Collected data
▼
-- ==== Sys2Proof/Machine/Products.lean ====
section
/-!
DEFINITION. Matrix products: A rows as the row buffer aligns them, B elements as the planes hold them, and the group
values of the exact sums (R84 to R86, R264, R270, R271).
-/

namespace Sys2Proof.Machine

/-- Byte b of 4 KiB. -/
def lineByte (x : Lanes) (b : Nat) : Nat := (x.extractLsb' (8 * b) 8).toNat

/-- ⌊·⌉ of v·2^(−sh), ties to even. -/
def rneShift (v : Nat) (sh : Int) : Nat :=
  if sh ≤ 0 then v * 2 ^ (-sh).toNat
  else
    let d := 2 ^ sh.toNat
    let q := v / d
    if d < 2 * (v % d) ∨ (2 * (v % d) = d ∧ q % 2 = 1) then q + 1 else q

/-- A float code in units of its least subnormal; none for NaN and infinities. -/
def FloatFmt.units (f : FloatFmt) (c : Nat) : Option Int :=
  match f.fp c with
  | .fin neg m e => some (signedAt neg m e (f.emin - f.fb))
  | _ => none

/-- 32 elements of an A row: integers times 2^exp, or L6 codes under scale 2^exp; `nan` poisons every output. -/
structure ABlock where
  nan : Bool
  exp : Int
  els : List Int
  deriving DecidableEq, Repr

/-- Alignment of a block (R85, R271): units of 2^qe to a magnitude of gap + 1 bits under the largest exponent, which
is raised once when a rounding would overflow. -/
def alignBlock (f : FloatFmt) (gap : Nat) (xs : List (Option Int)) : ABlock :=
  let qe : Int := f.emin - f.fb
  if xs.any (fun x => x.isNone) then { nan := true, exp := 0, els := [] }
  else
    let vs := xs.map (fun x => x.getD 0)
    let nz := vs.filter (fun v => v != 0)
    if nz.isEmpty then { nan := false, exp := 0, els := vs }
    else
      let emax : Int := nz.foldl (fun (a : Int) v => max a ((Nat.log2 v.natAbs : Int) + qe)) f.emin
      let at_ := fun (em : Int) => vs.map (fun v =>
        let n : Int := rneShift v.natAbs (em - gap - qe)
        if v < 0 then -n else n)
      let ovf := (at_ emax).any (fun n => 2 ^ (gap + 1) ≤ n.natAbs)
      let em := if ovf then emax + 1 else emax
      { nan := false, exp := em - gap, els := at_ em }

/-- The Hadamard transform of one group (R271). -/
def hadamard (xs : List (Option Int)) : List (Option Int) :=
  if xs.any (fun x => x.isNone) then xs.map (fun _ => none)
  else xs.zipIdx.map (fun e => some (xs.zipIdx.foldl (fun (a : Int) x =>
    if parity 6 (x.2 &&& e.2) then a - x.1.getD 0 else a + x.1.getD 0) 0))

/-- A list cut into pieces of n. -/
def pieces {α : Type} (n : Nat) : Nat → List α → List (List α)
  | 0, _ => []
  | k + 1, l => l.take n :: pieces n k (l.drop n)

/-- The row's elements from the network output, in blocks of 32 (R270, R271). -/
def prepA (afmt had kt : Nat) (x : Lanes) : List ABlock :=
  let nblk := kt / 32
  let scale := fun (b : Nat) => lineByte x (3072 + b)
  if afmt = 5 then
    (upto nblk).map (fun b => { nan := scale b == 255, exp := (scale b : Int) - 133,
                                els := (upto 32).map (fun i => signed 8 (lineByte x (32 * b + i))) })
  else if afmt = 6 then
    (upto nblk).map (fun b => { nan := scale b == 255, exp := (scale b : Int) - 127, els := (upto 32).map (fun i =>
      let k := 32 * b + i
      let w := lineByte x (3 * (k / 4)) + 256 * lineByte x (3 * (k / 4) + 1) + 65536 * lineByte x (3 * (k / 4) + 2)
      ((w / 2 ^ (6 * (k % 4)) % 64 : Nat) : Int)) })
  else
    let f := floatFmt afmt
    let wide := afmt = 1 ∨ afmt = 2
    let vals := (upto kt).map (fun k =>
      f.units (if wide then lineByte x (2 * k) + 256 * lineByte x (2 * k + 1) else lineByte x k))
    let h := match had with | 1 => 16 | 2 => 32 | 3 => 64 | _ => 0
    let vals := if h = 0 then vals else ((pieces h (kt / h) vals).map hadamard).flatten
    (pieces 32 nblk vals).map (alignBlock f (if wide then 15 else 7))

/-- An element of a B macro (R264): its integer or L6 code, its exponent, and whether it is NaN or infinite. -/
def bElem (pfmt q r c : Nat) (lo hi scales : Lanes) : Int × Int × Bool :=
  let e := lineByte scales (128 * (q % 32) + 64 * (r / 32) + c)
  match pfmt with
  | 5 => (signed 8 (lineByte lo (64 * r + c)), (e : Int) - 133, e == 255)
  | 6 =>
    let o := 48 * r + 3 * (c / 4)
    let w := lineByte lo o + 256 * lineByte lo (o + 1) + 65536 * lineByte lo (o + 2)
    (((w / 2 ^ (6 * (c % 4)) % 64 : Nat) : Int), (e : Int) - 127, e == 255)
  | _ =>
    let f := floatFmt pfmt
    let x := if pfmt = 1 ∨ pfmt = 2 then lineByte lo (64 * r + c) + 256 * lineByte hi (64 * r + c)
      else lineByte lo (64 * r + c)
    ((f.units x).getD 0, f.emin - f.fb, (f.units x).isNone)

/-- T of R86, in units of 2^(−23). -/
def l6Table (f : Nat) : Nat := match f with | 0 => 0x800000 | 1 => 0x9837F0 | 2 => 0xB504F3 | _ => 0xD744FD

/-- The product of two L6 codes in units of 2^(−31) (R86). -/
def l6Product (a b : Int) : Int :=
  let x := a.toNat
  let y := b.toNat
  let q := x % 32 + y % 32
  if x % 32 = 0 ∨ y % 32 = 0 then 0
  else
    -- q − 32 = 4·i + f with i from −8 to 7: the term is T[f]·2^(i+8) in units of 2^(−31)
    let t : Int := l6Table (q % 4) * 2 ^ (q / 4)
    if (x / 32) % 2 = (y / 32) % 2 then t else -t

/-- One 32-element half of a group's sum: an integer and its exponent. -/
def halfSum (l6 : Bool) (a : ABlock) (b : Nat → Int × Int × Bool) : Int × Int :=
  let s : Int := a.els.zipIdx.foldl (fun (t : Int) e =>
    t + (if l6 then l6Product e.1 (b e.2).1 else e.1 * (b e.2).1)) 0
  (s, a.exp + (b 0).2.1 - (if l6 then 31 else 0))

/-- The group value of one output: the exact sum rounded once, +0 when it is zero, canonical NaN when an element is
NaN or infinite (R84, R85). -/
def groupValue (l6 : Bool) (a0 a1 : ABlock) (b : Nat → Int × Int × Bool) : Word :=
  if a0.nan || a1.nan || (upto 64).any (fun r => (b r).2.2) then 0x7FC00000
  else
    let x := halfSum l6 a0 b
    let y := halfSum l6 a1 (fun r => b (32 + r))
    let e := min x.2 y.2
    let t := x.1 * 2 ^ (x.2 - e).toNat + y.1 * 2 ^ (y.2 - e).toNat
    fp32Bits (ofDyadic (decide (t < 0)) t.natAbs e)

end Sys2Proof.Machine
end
▲
▼
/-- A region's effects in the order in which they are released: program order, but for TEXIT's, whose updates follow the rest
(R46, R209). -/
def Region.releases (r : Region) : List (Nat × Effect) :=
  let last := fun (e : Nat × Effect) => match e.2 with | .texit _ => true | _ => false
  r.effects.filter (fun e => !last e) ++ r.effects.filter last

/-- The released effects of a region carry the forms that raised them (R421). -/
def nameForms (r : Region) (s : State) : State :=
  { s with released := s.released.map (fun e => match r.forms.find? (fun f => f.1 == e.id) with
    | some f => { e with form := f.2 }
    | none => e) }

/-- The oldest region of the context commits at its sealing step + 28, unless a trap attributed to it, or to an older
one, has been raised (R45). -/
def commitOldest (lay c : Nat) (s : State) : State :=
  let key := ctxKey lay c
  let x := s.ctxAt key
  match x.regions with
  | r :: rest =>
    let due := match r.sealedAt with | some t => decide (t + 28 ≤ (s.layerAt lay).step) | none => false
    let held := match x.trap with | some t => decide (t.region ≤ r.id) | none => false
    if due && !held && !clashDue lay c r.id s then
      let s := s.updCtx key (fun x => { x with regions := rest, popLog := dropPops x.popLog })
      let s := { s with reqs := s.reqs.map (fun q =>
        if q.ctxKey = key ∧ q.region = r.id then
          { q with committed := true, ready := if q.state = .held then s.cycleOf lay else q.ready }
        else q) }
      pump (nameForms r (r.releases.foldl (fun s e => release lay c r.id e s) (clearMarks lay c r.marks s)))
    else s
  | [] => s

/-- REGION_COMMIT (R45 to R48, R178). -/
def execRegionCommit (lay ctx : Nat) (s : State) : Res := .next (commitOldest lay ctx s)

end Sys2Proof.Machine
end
▲
▸ **What you have to do**: For this exercise, repeat exactly the lines of the data above from the one with "els := (upto 32).map (fun i => signed" down to the one with "let wide := afmt = 1 ∨ afmt = 2", both end lines included.

▸ **Answer for the task**:
                                els := (upto 32).map (fun i => signed 8 (lineByte x (32 * b + i))) })
  else if afmt = 6 then
    (upto nblk).map (fun b => { nan := scale b == 255, exp := (scale b : Int) - 127, els := (upto 32).map (fun i =>
      let k := 32 * b + i
      let w := lineByte x (3 * (k / 4)) + 256 * lineByte x (3 * (k / 4) + 1) + 65536 * lineByte x (3 * (k / 4) + 2)
      ((w / 2 ^ (6 * (k % 4)) % 64 : Nat) : Int)) })
  else
    let f := floatFmt afmt
    let wide := afmt = 1 ∨ afmt = 2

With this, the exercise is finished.